The sympathy shown to whites by that prosecutor in Bastrop is eerily similar to sympathies displayed by the white prosecutor in Jena whose impermissible race based charging practices violate any legal discretion given prosecutors for lodging charges.
In June 2005, when the US Senate approved a resolution apologizing for that body's failure to enact federal anti-lynching legislation, Senators refusing to support that apology included Senators from Georgia, Mississippi and Texas...the top three lynch states in that 1919 NAACP report.
Louisiana Senator Mary Landrieu initiated that anti-lynching resolution. Landrieu recently called for a US Justice Department investigation into the Jena incidents which now garner national attention.
Many across America take comfort in the claim that racism today is a minor matter due to the civil rights success of the 1960s. This comfort is a consequence of one of the most effective tools in the arsenal of institutional racism: Weapons of Mass Deception.
One misinformed comfort from WMD fallout is that the US Supreme Court has a century old tradition of correcting race based excesses.
The outrage of lynching, for example, received a critical legal underpinning by the Supreme Court ruling arising from the 1873 massacre at the courthouse in Colfax, La. A white mob murdered over 100 blacks during a voting rights dispute.

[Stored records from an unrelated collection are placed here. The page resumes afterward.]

-- ==== Sys2Proof/Machine/Degrade.lean ====
section
/-! DEFINITION. Reductions and the causes that the next latch point judges (spec/01, R25 to R27; spec/04, Table 4.3). -/

namespace Sys2Proof.Machine

/-- A reduction cause is detected (R25); the next latch point applies and reports it. One that is in force stays one. -/
def State.detect (cause unit : Nat) (s : State) : State :=
  s.modMode fun m =>
    if (m.reductions ++ m.detected).any fun r => r.cause == cause && r.unit == unit then m
    else { m with detected := m.detected ++ [{ cause := cause, unit := unit, at_ := s.time }] }

/-- A reduction of the capability record that degrades no mode (R334). -/
def State.reduce (cause unit : Nat) (s : State) : State :=
  s.modMode fun m =>
    if m.reductions.any fun r => r.cause == cause && r.unit == unit then m
    else { m with reductions := m.reductions ++ [{ cause := cause, unit := unit, at_ := s.time }] }

/-- A reduction cause clears (R26). -/
def State.clearCause (cause unit : Nat) (s : State) : State :=
  s.modMode fun m => { m with
    reductions := m.reductions.filter fun r => !(r.cause == cause && r.unit == unit),
    detected := m.detected.filter fun r => !(r.cause == cause && r.unit == unit) }

/-- Causes that keep the device in DEGRADED-FIELD (R25): Table 4.10, 0x10 to 0x16. -/
def degrades (r : Reduction) : Bool := 0x10 ≤ r.cause && r.cause ≤ 0x16

/-- The light field is lost (R27): SAFE-VIEW at the next latch point. -/
def State.loseLight (s : State) : State := s.modMode fun m => { m with lightLost := true }

/-- The mode shows the light field. -/
def State.inField (s : State) : Bool := s.mode.mode == .field || s.mode.mode == .degraded

end Sys2Proof.Machine
end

That massacre produced charges against ninety-six people. The nine guilty verdicts resulted from convictions for conspiring to prevent blacks from exercising rights protected by the US Constitution - not murder.

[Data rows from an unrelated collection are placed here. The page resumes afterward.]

-- ==== Sys2Proof/Machine/Housekeeping.lean ====
section
/-! DEFINITION. Housekeeping conversions, thresholds, thermal steps, the hardware trip and background calibration (spec/17). -/

namespace Sys2Proof.Machine

def State.sensor (s : State) (i : Nat) : Sensor := s.hk.sensors.getD i {}
def State.modSensor (i : Nat) (f : Sensor → Sensor) (s : State) : State := s.modHk fun h => { h with sensors := h.sensors.modify i f }

/-- Offset trim of a sensor in S11.4 codes: the trim counts 0.125 °C (Table 17.6, log 31). -/
def State.sensorTrim (s : State) (i : Nat) : Int := 2 * listAt (s.hk.cal.getD 1 {}).trims i
/-- The corrected code of a sensor (R408). -/
def State.tempOf (s : State) (i raw : Nat) : Int := (raw : Int) - 1024 + s.sensorTrim i

/-- Voltage channels of 1 mV per code; the others take 0.5 mV (Table 17.1). -/
def milliVolt (c raw : Nat) : Nat := if 40 ≤ c ∧ c ≤ 47 then raw else (raw + 1) / 2
/-- Current channels in mA (Table 17.1). -/
def milliAmp (c raw : Nat) : Nat :=
  if c ≤ 57 then 40 * raw else if c == 58 then 20 * raw else if c ≤ 60 then 5 * raw else if c == 61 then 2 * raw
  else if c == 62 then roundNat raw 5 else roundNat raw 20
/-- VALUE of HK.CONVERT: m°C, mV or mA. -/
def State.hkValue (s : State) (c raw : Nat) : Int :=
  if c < 24 then roundDiv (125 * s.tempOf c raw) 2 else if c < 56 then milliVolt c raw else milliAmp c raw

/-! ### Sensor states and the thermal step (R411 to R414) -/

/-- The highest step a sensor requests (R413); a faulted sensor is left out (R411). -/
def Sensor.request (x : Sensor) : Nat :=
  if x.faulted then 0 else (List.range 5).foldl (fun a k => if x.holds.getD (3 + k) false then k + 1 else a) 0

/-- Groups of Table 17.1. -/
def sensorGroups : List (List Nat) := [List.range 17, [17, 18], [19, 20], [21, 22, 23]]
/-- Every sensor of some group is faulted (R411). -/
def State.groupLost (s : State) : Bool := sensorGroups.any fun g => g.all fun i => (s.sensor i).faulted

/-- The sensor that requests the highest step, and that step. -/
def State.hottestRequest (s : State) : Nat × Nat :=
  (List.range 24).foldl (fun (i, r) j => if r < (s.sensor j).request then (j, (s.sensor j).request) else (i, r)) (0, 0)

def State.setStep (step : Nat) (s : State) : State :=
  let (i, _) := s.hottestRequest
  let s := s.modHk fun h => { h with step := step, lastStep := some s.time }
  s.post 0x1081 2 (le 1 step ++ le 1 i ++ le 2 s.thermalLimit ++ le 2 (wrap 16 (s.sensor i).last))

/-- Move the step toward the highest request once 100 ms have passed (R414); a lost group sets step 5 (R411). -/
def State.moveStep (s : State) : State :=
  if s.groupLost then (if s.hk.step == 5 then s else s.setStep 5)
  else
    let r := s.hottestRequest.2
    if (match s.hk.lastStep with | some t => s.time < t + ms 100 | none => false) || r == s.hk.step then s
    else s.setStep (if s.hk.step < r then s.hk.step + 1 else s.hk.step - 1)

/-- The highest request differs from the step in force and its 100 ms end (R414). -/
def execThermalStepChange (s : State) : Result :=
  done (s.when (s.groupLost || s.hottestRequest.2 != s.hk.step) fun s =>
    (s.timeTo ((s.hk.lastStep.map (· + ms 100)).getD 0)).moveStep)

/-- Any unfaulted sensor holds LOW_STOP (R415). -/
def State.lowHold (s : State) : Bool := s.hk.sensors.any fun x => !x.faulted && x.holds.getD 0 false
/-- Unfaulted sensors read within 3 °C of each other (R421). -/
def State.isothermal (s : State) : Bool :=
  let l := (s.hk.sensors.filter (!·.faulted)).map (·.last)
  l.all fun a => l.all fun b => (a - b).natAbs ≤ 48

/-- HK_THERMAL. -/
def State.hkThermal (s : State) : Nat :=
  let hot := (List.range 24).foldl (fun (b : Option Nat) i => if (s.sensor i).faulted then b else match b with
    | some j => if (s.sensor j).last < (s.sensor i).last then some i else b
    | none => some i) none
  s.hk.step + s.thermalLimit * 256 + hot.getD 0 * 65536 + bitOf s.hk.selfHeating 21 + bitOf s.lowHold 22 + min 255 s.hk.trips.toNat * 2 ^ 24
def State.hkSensorFault (s : State) : Nat := maskOf 24 fun i => (s.sensor i).faulted

/-- One threshold of a sensor against a reading: its new state and run count (Table 17.2). Low thresholds come first. -/
def judge (low : Bool) (thr : Int) (held : Bool) (run : Nat) (v : Int) : Bool × Nat :=
  let toward := if low then (if held then thr + 48 ≤ v else v < thr) else (if held then v < thr - 48 else thr ≤ v)
  if !toward then (held, 0) else if run + 1 < 8 then (held, run + 1) else (!held, 0)

/-- A round conversion of a sensor (R411, R413). -/
def State.convertSensor (i raw : Nat) (s : State) : State :=
  let x := s.sensor i
  let rail := raw == 0 || raw == 4095
  let run := if rail != x.faulted then x.railRun + 1 else 0
  let flips := run == 8
  let faulted := if flips then !x.faulted else x.faulted
  let v := s.tempOf i raw
  let js := (List.range 8).map fun k => judge (k < 2) (x.thresholds.getD k 0) (x.holds.getD k false) (x.runs.getD k 0) v
  let y : Sensor := { x with last := v, railRun := if flips then 0 else run, faulted := faulted, peak := max x.peak v }
  let y := if faulted then { y with runs := List.replicate 8 0, hit := false } else { y with holds := js.map (·.1), runs := js.map (·.2) }
  let s := s.modSensor i fun _ => y
  (List.range 3).foldl (fun t k =>
    if x.holds.getD k false != y.holds.getD k false then
      t.post 0x1080 1 (le 1 i ++ le 1 k ++ [if y.holds.getD k false then 1 else 0, 0] ++ le 2 (wrap 16 v))
    else t) s

/-! ### Placard temperature (R410, R382) -/

/-- Interpolate the PLC_THERM table at twice the voltage in mV. -/
def thermAt : List (Nat × Int) → Nat → Int
  | (v0, t0) :: (v1, t1) :: rest, x =>
    if x ≤ 2 * v0 then t0
    else if x ≤ 2 * v1 then roundDiv (t0 * (2 * v1 - 2 * v0 : Int) + (t1 - t0) * (x - 2 * v0 : Int)) (2 * v1 - 2 * v0 : Int)
    else thermAt ((v1, t1) :: rest) x
  | [(_, t)], _ => t
  | [], _ => 400

/-- Band of a temperature (R382), and the band in force with its 1 °C hysteresis. -/
def bandOf (t : Int) : Nat := (clampI 0 7 ((t + 320).fdiv 160)).toNat
def nextBand (now : Nat) (t : Int) : Nat := if now < bandOf (t - 16) then bandOf (t - 16) else if bandOf (t + 16) < now then bandOf (t + 16) else now

/-! ### Rounds (R408, R409) -/

/-- Channels of a round: all of them, or the reduced round of DORMANT and the trip state. -/
def State.roundChannels (s : State) : List Nat :=
  if s.pwr.phase == .dormant || s.pwr.phase == .trip then List.range 24 ++ [34, 40, 41] else List.range 64

/-- A round is complete. -/
def State.endRound (s : State) : State :=
  let s := s.modHk fun h =>
    let second := h.rounds.toNat % 100 == 99
    { h with
      raw := h.rawNow, rounds := h.rounds + 1, slot := 0, demandsUsed := 0,
      sensors := h.sensors.map fun x =>
        let x := { x with hitOnce := x.hitNow, hitNow := false }
        let x := match x.next with | some t => { x with thresholds := t, next := none, runs := List.replicate 8 0 } | none => x
        if second then { x with peaks := (x.peak :: x.peaks).take 9, peak := -32768 } else x }
  let t := thermAt s.nvm.board.therm (s.hk.raw.getD 48 0)
  (s.modHk fun h => { h with placardTemp := t }).modPlc fun p => { p with bandNow := nextBand p.bandNow t }

/-- Self-heating ends when no sensor holds LOW_STOP (R416). -/
def State.stopHeating (s : State) : State :=
  s.when (s.hk.selfHeating && !s.lowHold) fun s =>
    let keep (d : Nat) := s.mode.mode == .field || s.mode.mode == .degraded || s.ray.safeDomains.contains d
    ((s.hk.heated.foldl (fun t d => if keep d then t else t.reqDomain d false 0) s).modHk fun h => { h with selfHeating := false, heated := [] }).modGov
      fun g => { g with cap := false, capSteps := 0 }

The US Supreme Court tossed those convictions, proclaiming federal civil rights law only barred unconstitutional acts by state governments, not actions by individuals...even though some defendants were government employees: police.
Further, the court falsely claimed racial hostility did not motivate that mob.

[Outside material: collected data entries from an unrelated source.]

/-! ### Faults and unplug (R116 to R120) -/

/-- The port loses its link and retrains at a rate the head now sends (R118). Lane 2 stands for both lanes; a fault of the other
lane during RETRAIN makes it both (R119). -/
def State.lockFault (p lane : Nat) (ppm : Int) (s : State) : State :=
  let x := s.camPort p
  if x.state == 6 then s.when (x.lostLane < 2 && x.lostLane != lane) (·.modPort p fun y => { y with lostLane := 2 })
  else if !(s.linkIdleUp p) then s
  else
    let s := s.portFrameEnd p true
    let x := if x.nextCfg.isSome then s.camPort p else x
    if (s.camPort p).state == 6 then s
    else
      let s := ((s.awaitFrame p).modFlow p fun f => { f with retrains := f.retrains + 1 }).modPort p fun y => { y with
        lostLane := lane, after := if x.state == 5 then 1 else 3, uncounted := false }
      let soon := x.lastRetrain != 0 && s.time < x.lastRetrain + 10 ^ 9
      let seen : Int := (2 ^ x.runRate : Nat) * (1000000 + ppm)
      match (List.range 3).find? fun r => (seen - ((2 ^ r : Nat) : Int) * 1000000).natAbs ≤ 1000 * 2 ^ r with
      | none => s.countFailure p
      | some r =>
        let s := s.modPort p fun y => { y with runRate := r }
        if soon then s.countFailure p else s.trainPort p 6 x.runLanes r (if x.state == 5 then 1 else 3)

def execLockFault (port lane : Nat) (ppm : Int) (s : State) : Result := done (s.lockFault port lane ppm)

/-- ALIGN of a lane: a skew above 16 blocks, or a lane whose ALIGN is missing, is a loss of lock (R106). -/
def execAlignBlock (port lane : Nat) (count : W16) (skewUi : Nat) (s : State) : Result :=
  done (s.when (s.linkIdleUp port) fun s =>
    let before := (s.camFlow port).laneCount.getD lane none
    let s := s.modFlow port fun f => { f with laneCount := f.laneCount.set lane (some count), alignCount := count }
    let other := 1 - lane
    let gap := match (s.camFlow port).laneCount.getD other none with
      | some c => (s.camPort port).runLanes == 2 && 2 ≤ (count - c).toNat && (count - c).toNat < 32768
      | none => (s.camPort port).runLanes == 2 && before.isSome
    if 16 * 66 < skewUi then s.lockFault port lane 0 else if gap then s.lockFault port other 0 else s)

Currently, conservative Supreme Court justices use the phrase "the constitution is color blind" when maliciously voiding civil rights measures.
These justices pervert the context of that phrase coined by the lone justice criticizing the Court's infamous 1896 separate-but-equal racial segregation ruling in a case from New Orleans.
In fairness to fact, race based prosecutions are not limited to Jena.
Last year, prosecutors in Philadelphia secured a conviction against a noted black community activist falsely charged with attacking police while giving community service to a white major league baseball player who ironically attacked a policeman in a drunken rage hours before police beat the activist.
Many of the activists calling attention to Jena assail racial prosecutions places as far flung as Benton Harbor, Michigan and San Francisco, Ca.
Race prejudice infects the US justice system from the prosecutor in Jena to Supreme Court justices, making a mockery of the term homeland security for millions of non-white American citizens.
Dr. Martin Luther King Jr. in his famous 1963 "I Have A Dream" speech - lauded by conservatives and liberals alike - urged America to lift itself from the "quick sands of racial injustice."